* Task statement: Each line below either holds the string "detail" or doesn't. Count those that do and give only the number.

* Data extracts:
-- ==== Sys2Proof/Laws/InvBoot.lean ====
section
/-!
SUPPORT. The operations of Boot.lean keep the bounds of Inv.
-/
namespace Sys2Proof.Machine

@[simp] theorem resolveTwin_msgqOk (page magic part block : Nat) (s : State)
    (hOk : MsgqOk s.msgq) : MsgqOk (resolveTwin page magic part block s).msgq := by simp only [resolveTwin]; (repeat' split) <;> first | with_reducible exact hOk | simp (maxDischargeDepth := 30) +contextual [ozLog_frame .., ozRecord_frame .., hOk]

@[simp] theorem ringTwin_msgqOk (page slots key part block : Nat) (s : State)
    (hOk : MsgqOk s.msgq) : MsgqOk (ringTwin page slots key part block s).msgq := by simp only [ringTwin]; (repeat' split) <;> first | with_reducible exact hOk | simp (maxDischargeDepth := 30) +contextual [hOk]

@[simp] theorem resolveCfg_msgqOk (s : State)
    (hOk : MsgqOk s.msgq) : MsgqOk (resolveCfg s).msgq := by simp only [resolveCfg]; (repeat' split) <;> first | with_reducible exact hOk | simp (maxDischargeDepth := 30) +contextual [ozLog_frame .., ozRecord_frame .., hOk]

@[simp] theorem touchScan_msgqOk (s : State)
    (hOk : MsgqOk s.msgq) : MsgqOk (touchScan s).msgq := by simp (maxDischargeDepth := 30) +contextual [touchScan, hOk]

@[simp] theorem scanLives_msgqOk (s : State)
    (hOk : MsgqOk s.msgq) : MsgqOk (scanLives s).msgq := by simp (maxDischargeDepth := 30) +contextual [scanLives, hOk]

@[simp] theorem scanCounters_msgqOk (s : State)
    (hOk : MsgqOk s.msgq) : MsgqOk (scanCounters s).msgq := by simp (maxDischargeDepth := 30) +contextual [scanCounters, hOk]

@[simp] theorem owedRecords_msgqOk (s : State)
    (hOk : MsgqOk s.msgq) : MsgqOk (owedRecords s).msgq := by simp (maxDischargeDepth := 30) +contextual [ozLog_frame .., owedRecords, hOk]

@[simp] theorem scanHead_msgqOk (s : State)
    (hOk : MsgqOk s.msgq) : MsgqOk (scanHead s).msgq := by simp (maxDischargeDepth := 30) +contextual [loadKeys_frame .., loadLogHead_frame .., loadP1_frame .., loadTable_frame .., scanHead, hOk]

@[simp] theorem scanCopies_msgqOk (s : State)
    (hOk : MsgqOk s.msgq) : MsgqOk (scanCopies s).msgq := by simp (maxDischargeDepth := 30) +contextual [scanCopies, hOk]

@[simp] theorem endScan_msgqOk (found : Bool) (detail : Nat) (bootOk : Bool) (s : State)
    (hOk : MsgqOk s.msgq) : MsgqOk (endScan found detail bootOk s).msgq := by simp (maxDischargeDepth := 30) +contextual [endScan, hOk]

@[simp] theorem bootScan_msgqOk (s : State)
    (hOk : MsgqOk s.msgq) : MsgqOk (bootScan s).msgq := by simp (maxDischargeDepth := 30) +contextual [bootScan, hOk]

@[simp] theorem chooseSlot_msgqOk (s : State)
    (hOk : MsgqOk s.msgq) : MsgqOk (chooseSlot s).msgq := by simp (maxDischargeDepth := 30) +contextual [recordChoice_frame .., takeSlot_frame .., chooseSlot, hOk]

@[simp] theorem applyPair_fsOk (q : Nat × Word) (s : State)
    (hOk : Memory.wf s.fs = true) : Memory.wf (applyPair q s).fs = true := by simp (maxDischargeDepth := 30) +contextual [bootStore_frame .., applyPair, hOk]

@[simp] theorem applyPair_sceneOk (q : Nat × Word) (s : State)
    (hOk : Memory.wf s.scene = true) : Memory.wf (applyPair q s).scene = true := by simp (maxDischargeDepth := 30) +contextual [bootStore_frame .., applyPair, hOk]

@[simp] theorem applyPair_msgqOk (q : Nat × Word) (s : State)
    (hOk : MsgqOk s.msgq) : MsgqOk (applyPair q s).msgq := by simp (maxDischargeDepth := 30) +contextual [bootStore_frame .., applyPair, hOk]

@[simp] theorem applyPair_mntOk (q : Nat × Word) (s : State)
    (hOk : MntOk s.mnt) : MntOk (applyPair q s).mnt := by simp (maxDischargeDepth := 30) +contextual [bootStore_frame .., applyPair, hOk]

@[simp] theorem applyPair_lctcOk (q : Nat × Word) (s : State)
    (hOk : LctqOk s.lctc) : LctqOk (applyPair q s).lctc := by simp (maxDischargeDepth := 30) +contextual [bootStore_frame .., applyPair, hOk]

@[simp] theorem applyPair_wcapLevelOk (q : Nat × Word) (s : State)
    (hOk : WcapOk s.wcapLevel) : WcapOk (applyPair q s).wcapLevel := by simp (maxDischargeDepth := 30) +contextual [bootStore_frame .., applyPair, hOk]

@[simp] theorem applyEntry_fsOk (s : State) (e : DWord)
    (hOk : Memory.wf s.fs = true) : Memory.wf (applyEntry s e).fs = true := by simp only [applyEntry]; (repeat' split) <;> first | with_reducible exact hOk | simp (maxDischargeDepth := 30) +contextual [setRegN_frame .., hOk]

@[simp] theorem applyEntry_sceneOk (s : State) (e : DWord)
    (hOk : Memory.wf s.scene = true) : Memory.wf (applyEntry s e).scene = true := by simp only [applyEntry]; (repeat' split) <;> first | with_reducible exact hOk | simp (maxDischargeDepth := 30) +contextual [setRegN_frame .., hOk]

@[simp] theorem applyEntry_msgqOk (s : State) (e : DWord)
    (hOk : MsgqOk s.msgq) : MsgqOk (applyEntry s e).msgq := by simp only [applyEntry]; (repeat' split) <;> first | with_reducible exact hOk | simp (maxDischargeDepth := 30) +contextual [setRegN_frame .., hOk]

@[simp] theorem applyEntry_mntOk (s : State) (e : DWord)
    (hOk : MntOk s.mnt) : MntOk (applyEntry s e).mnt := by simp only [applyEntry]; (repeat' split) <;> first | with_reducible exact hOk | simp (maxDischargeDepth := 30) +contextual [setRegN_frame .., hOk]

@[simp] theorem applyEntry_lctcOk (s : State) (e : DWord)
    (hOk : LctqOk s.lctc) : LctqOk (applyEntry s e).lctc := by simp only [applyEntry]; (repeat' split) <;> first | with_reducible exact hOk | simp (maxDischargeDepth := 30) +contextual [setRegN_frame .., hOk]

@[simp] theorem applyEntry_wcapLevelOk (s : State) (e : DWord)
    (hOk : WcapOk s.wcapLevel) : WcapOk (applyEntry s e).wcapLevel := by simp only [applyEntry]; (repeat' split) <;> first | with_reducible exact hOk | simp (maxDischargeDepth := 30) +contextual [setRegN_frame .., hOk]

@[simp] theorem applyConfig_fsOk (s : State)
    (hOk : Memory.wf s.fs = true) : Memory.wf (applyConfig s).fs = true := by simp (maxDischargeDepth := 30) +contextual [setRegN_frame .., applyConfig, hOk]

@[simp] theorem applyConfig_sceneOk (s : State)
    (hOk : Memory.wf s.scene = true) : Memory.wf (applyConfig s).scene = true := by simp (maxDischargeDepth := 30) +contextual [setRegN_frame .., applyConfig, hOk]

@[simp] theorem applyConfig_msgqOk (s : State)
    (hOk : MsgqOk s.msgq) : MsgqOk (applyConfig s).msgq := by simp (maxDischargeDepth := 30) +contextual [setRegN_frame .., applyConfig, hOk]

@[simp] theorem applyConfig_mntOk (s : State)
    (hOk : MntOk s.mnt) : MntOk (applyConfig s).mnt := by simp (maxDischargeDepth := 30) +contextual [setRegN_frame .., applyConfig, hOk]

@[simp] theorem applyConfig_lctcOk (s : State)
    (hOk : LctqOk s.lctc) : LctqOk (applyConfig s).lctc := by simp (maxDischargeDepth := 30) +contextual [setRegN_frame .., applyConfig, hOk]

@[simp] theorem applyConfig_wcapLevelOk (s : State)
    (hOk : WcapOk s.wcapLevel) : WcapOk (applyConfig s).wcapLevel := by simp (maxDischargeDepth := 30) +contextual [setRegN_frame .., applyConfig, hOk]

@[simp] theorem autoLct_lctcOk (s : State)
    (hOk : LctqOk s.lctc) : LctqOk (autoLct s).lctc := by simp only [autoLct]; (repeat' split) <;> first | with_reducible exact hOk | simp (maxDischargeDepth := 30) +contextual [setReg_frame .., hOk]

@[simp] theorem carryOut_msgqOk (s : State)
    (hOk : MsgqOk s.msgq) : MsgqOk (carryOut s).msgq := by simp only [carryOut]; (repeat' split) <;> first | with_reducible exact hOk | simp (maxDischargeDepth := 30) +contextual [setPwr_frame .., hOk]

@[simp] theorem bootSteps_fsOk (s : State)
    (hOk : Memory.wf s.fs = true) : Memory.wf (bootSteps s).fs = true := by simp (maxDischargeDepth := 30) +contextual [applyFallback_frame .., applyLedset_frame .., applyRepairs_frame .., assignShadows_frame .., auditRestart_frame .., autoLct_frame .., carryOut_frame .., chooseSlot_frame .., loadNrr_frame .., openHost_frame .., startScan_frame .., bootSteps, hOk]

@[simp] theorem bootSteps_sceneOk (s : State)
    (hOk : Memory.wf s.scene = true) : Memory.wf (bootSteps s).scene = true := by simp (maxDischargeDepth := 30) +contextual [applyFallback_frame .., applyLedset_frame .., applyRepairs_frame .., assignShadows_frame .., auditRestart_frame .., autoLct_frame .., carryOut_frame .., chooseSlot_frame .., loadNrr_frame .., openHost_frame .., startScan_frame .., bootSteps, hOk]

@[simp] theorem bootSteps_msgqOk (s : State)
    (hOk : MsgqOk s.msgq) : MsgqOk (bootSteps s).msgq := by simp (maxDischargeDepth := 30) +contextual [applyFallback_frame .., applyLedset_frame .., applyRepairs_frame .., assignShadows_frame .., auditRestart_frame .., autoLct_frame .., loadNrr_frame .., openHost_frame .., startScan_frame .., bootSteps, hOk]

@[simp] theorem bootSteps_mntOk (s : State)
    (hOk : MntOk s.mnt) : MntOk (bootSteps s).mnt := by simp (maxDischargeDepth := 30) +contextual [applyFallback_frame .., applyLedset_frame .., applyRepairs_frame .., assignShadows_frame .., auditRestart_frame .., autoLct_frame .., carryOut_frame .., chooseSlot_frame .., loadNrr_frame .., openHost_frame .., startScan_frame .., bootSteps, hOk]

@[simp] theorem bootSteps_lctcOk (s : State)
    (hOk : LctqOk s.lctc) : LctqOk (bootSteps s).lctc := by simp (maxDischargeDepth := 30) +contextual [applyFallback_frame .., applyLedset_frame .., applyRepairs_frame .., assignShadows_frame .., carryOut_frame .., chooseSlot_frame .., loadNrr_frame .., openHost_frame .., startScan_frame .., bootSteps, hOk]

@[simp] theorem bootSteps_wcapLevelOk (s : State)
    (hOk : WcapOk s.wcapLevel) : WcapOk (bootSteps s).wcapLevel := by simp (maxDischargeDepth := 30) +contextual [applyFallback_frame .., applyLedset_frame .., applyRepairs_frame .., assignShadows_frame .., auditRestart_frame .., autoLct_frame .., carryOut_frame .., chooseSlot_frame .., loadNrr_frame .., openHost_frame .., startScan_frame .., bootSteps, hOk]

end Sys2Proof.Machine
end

* Exercise answer: 2